Nowadays and since a while ago, osmo-bsc-sccplite uses libosmo-sccp as an SCCPLite stack iirc.
So basically SCCPLite is all about using TCP/IPA as the transport protocol. The implementation is provided by libosmo-sccp, ack.
AFAICT osmo-bsc is not processing the TCP/IPA/CTRL messages recieved from the SCCPLite MSC containing "SET rf_locked 1", I think it's not even seeing it, so it's probably a polling/fd bug somewhere.
Yes, this is also my observation. The TCP packet is ACKed, but no logging or whatever is seen in the PCAPs.
Around the failure date I see this libosmo-sccp commit which I probably related:
The important detail here is that the testcase is failing for -latest
, but passing for -master
! So I don't think those commits are relevant here.
Most of the -latest
releases were made months ago, except libosmo-abis v1.5.2, a patch release that was tagged around the time.
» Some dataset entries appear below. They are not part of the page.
/-- A row of accumulators after one activation row. -/
def stepRow (p : Plane) (c row scales acc : Nat) : Nat :=
  ofElems 32 128 (fun n => accumulate p c row scales n (elem 32 acc n))

/-! ### Operands (R350) -/

/-- Causes of alignment and of place among operand ranges: each is an address, its alignment, and its lengths with their
offsets. DEDUCED: log 19. -/
def tAlign (as : List (Nat × Nat)) : Option TrapInfo :=
  (as.find? (fun a => a.1 % a.2 ≠ 0)).map (fun a => align a.1 a.2 accRead)

/-- Ranges of one operand: every one in general regions, its address below 2^23. -/
def State.tPlace (s : State) (cluster addr : Nat) (ranges : List (Nat × Nat)) : Bool :=
  clusterAddrOk addr && ranges.all (fun r => s.clusterGeneral cluster r.1 r.2)

/-- Ranges read in turn. -/
def rangesRead (cluster : Nat) : List (Nat × Nat) → State → Local (List Nat) × State
  | [], s => (.got [], s)
  | (a, n) :: r, s =>
    match engineRd (unitOf (cluster * 8)) cluster a n s with
    | (.got v, s) =>
      match rangesRead cluster r s with
      | (.got l, s) => (.got (v :: l), s)
      | x => x
    | (.trap t, s) => (.trap t, s)
    | (.later b, s) => (.later b, s)

/-- The team of a context holds the array (R172). -/
def State.holdsArray (s : State) (quad key : Nat) : Bool :=
  (s.quad quad).owner = some (s.domOf key)

/-! ### The entries -/

/-- `tcfg` once the array is held: the fields of W[a], the old value into W[d] (R351). -/
def configure (quad : Nat) (d : WReg) (v old : Nat) (s : State) : TOut × State :=
  let q := s.quad quad
  let c := q.conf.toNat
  let n := confFields v
  let q := { q with conf := BitVec.ofNat 20 n }
  let q := if confSp c = confSp n ∧ confWsc c = confWsc n ∧ confWel c = confWel n then q
    else { q with active := {}, shadow := {}, scaleQ := [] }
  (.grant { writes := [toW d old] }, s.setQuad quad q)

def valTcfg (rd : Nat → Nat → Nat) (quad key : Nat) (d a : WReg) (s : State) : TOut × State :=
  if !s.holdsArray quad key then (.trap prot, s)
  else if !confOk (rdW rd a - bits (rdW rd a) 16 1 * 2 ^ 16) then (.trap prot, s)
  else configure quad d (rdW rd a) (s.quad quad).tconf s

/-- `tcfg.claim` (R351, R352): it takes a free array, waits for one that another team holds, and raises `#BLOCK` in a
codelet. DEDUCED: log 35. -/
def valTcfgClaim (rd : Nat → Nat → Nat) (quad key : Nat) (codelet : Bool) (d a : WReg) (s : State) : TOut × State :=
  let q := s.quad quad
  if !confOk (rdW rd a - bits (rdW rd a) 16 1 * 2 ^ 16) then (.trap prot, s)
  else if s.holdsArray quad key then configure quad d (rdW rd a) q.tconf s
  else if q.owner.isSome || q.releasing.isSome then
    (if codelet then .trap { cause := .block } else .claimed, s)
  else
    configure quad d (rdW rd a) q.tconf
      (s.setQuad quad { q with owner := some (s.domOf key) })

def valTcfgRel (quad key : Nat) (d : WReg) (s : State) : TOut × State :=
  if !s.holdsArray quad key then (.trap prot, s)
  else (.grant { writes := [toW d (s.quad quad).tconf], cycles := 512 }, releaseArray quad s)
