-- ==== Sys2Proof/Machine/Control.lean ====
section
/-! DEFINITION. The branches and jumps (R310, R311), `yield` (R312), `nop`, `pad` and `udf` (R285, R412), and `trap`,
`eret`'s restoring path and the steps that need no memory access. -/

namespace Sys2Proof.Machine

open Sys2Proof

/-- The target of a pc-relative branch: PC + 4 * Imm (R310). -/
def branchTarget (pc : Word) (imm : Word) : Word := pc + 4 * imm

/-- A branch: to its target when taken, past itself otherwise (R310). -/
def branch (taken : Bool) (imm : Imm) (me : Me) (s : State) : State :=
  if taken then s.jumpPc me (branchTarget (s.pc me.base) imm.val) else s.advPc me.base (Imm.len imm)

def execB (p : PReg) (imm : Imm) (s : State) : Out :=
  let me := s.me
  ok (branch (bit (s.getP me.base p).toNat 0) imm me s)

def execBz (a : WReg) (imm : Imm) (s : State) : Out :=
  let me := s.me
  ok (branch (s.getW me.base a = 0) imm me s)

def execBnz (a : WReg) (imm : Imm) (s : State) : Out :=
  let me := s.me
  ok (branch (s.getW me.base a ≠ 0) imm me s)

def execJ (imm : Imm) (s : State) : Out := ok (branch true imm s.me s)

/-- `jal` writes the address after itself, then jumps (R310). -/
def execJal (d : WReg) (imm : Imm) (s : State) : Out :=
  let me := s.me
  let pc := s.pc me.base
  ok ((s.setW me.base d (pc + BitVec.ofNat 64 (Imm.len imm))).jumpPc me (branchTarget pc imm.val))

/-- `loop` decrements its counter and branches while it is nonzero (R310). -/
def execLoop (a : WReg) (imm : Imm) (s : State) : Out :=
  let me := s.me
  let v := s.getW me.base a - 1
  ok (branch (v ≠ 0) imm me (s.setW me.base a v))

/-- `jr`: a target that is not a multiple of 4 raises #ALIGN in the jump (R311). -/
def execJr (a : WReg) (s : State) : Out :=
  let me := s.me
  let t := s.getW me.base a
  if t.toNat % 4 ≠ 0 then ok (trap (align t.toNat 4 accFetch) s) else ok (s.jumpPc me t)

/-- `jalr` jumps to the old value of W[a], also when it is the destination (R311). -/
def execJalr (d a : WReg) (s : State) : Out :=
  let me := s.me
  let t := s.getW me.base a
  if t.toNat % 4 ≠ 0 then ok (trap (align t.toNat 4 accFetch) s)
  else ok ((s.setW me.base d (s.pc me.base + 8)).jumpPc me t)

/-- `yield` passes the core's turns in BRING mode; otherwise it only takes its turn (R312, R230). -/
def execYield (s : State) : Out :=
  let me := s.me
  let s := s.advPc me.base 8
  if s.dev.bring then ok (s.yieldTurns me.core me.slot) else ok s

/-- `nop` takes a turn and changes nothing (R412). -/
def execNop (s : State) : Out := ok (s.advPc s.me.base 8)

/-- The pad word: fetch goes on at the next multiple of 32 above it (R285). -/
def padNext (pc : Word) : Word := (pc ||| 31) + 1

def execPad (s : State) : Out :=
  let base := s.me.base
  ok (s.setPc base (padNext (s.pc base)))

/-- `udf`: every encoding with OP 0x00 raises #ILL, INFO0 its first 64 bits (R412). -/
def execUdf (bits : BitVec 64) (s : State) : Out := ok (trap { cause := .ill, info0 := bits.toNat } s)

/-- `trap` raises cause 0 with its immediate (R402). -/
def execTrap (code : BitVec 24) (s : State) : Out := ok (trap { cause := .call, info0 := code.toNat } s)

/-- `gtime` reads the local GT of the issuing die (R405). -/
def execGtime (d : WReg) (s : State) : Out :=
  let me := s.me
  ok ((s.setW me.base d (BitVec.ofNat 64 (s.gtOf me.core))).advPc me.base 8)

/-- `mark` appends an entry of KIND 7 to the core's message log when it is on; it changes nothing else (R404). -/
def execMark (code : BitVec 24) (s : State) : Out :=
  let me := s.me
  let data := (s.pc me.base).toNat + code.toNat * 2 ^ 64
  ok ((logEntry me.core me.core (s.numOf me.base) 7 data s).advPc me.base 8)

/-- `icinv` invalidates every line of the issuing core's instruction cache (R324). -/
def execIcinv (s : State) : Out :=
  let me := s.me
  ok ((s.modCore me.core (fun c => { c with icache := [] })).advPc me.base 8)

/-- `fbar` discards the issuing slot's fetched block (R324). -/
def execFbar (s : State) : Out :=
  let me := s.me
  ok ((s.modSlot me.slot (fun x => { x with block := none })).advPc me.base 8)

/-! ### Predicates (R348): all 64 bits, in the core -/

def pred2 (f : Word → Word → Word) (d a b : PReg) (s : State) : Out :=
  let base := s.me.base
  ok ((s.setP base d (f (s.getP base a) (s.getP base b))).advPc base 8)

def execPand (d a b : PReg) (s : State) : Out := pred2 (· &&& ·) d a b s
def execPor (d a b : PReg) (s : State) : Out := pred2 (· ||| ·) d a b s
def execPxor (d a b : PReg) (s : State) : Out := pred2 (· ^^^ ·) d a b s

def execPnot (d a : PReg) (s : State) : Out :=
  let base := s.me.base
  ok ((s.setP base d (~~~ s.getP base a)).advPc base 8)

def execPmov (m : PMove) (s : State) : Out :=
  let base := s.me.base
  let s' := match m with
    | .pp d a => s.setP base d (s.getP base a)
    | .pw d a => s.setP base d (s.getW base a)
    | .wp d a => s.setW base d (s.getP base a)
  ok (s'.advPc base 8)

end Sys2Proof.Machine
end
I will try downgrading libosmo-abis version to see if this could be related somehow.
Updated by fixeria 27 days ago
fixeria wrote in #note-4:
The important detail here is that the testcase is failing for
-latest
, but passing for-master
! So I don't think those commits are relevant here.
Oh, there is some confusion here. The ticket description states that it's about the '-latest' and "master is not affected". But actually it's exactly about '-master', the '-latest' is passing just fine!
https://jenkins.osmocom.org/jenkins/view/TTCN3/job/ttcn3-bsc-test-sccplite/test_results_analyzer/
https://jenkins.osmocom.org/jenkins/view/TTCN3/job/ttcn3-bsc-test-sccplite-latest/test_results_analyzer/
Updated by pespin 25 days ago
fixeria wrote in #note-4:
pespin wrote in #note-3:
tcp/ipa port 5000 is the emulated SCCPLite MSC.
Yes, this is clear. This port number can be git-grep'ed in the repository. But there seem to be more than one CTRL connections.
The other one is the usual CTRL conn that a tool uses to interact with the program more or less locally, similar to a VTY telnet client.
The test uses that one to change the rf_lock status and see if commands/traps coming from the MSC over the IPA/CTRL multiplex of the SCCPlite connection still keep working as desired.
Around the failure date I see this libosmo-sccp commit which I probably related:
The important detail here is that the testcase is failing for
-latest
, but passing for-master
! So I don't think those commits are relevant here.
These commits are totally relevant, but I think you already figured that out from your later comments :)
It's a bug in osmo_io code which seems to be triggered most probably in the libosmo-sccp ipa stack. It needs to be chased and fixed.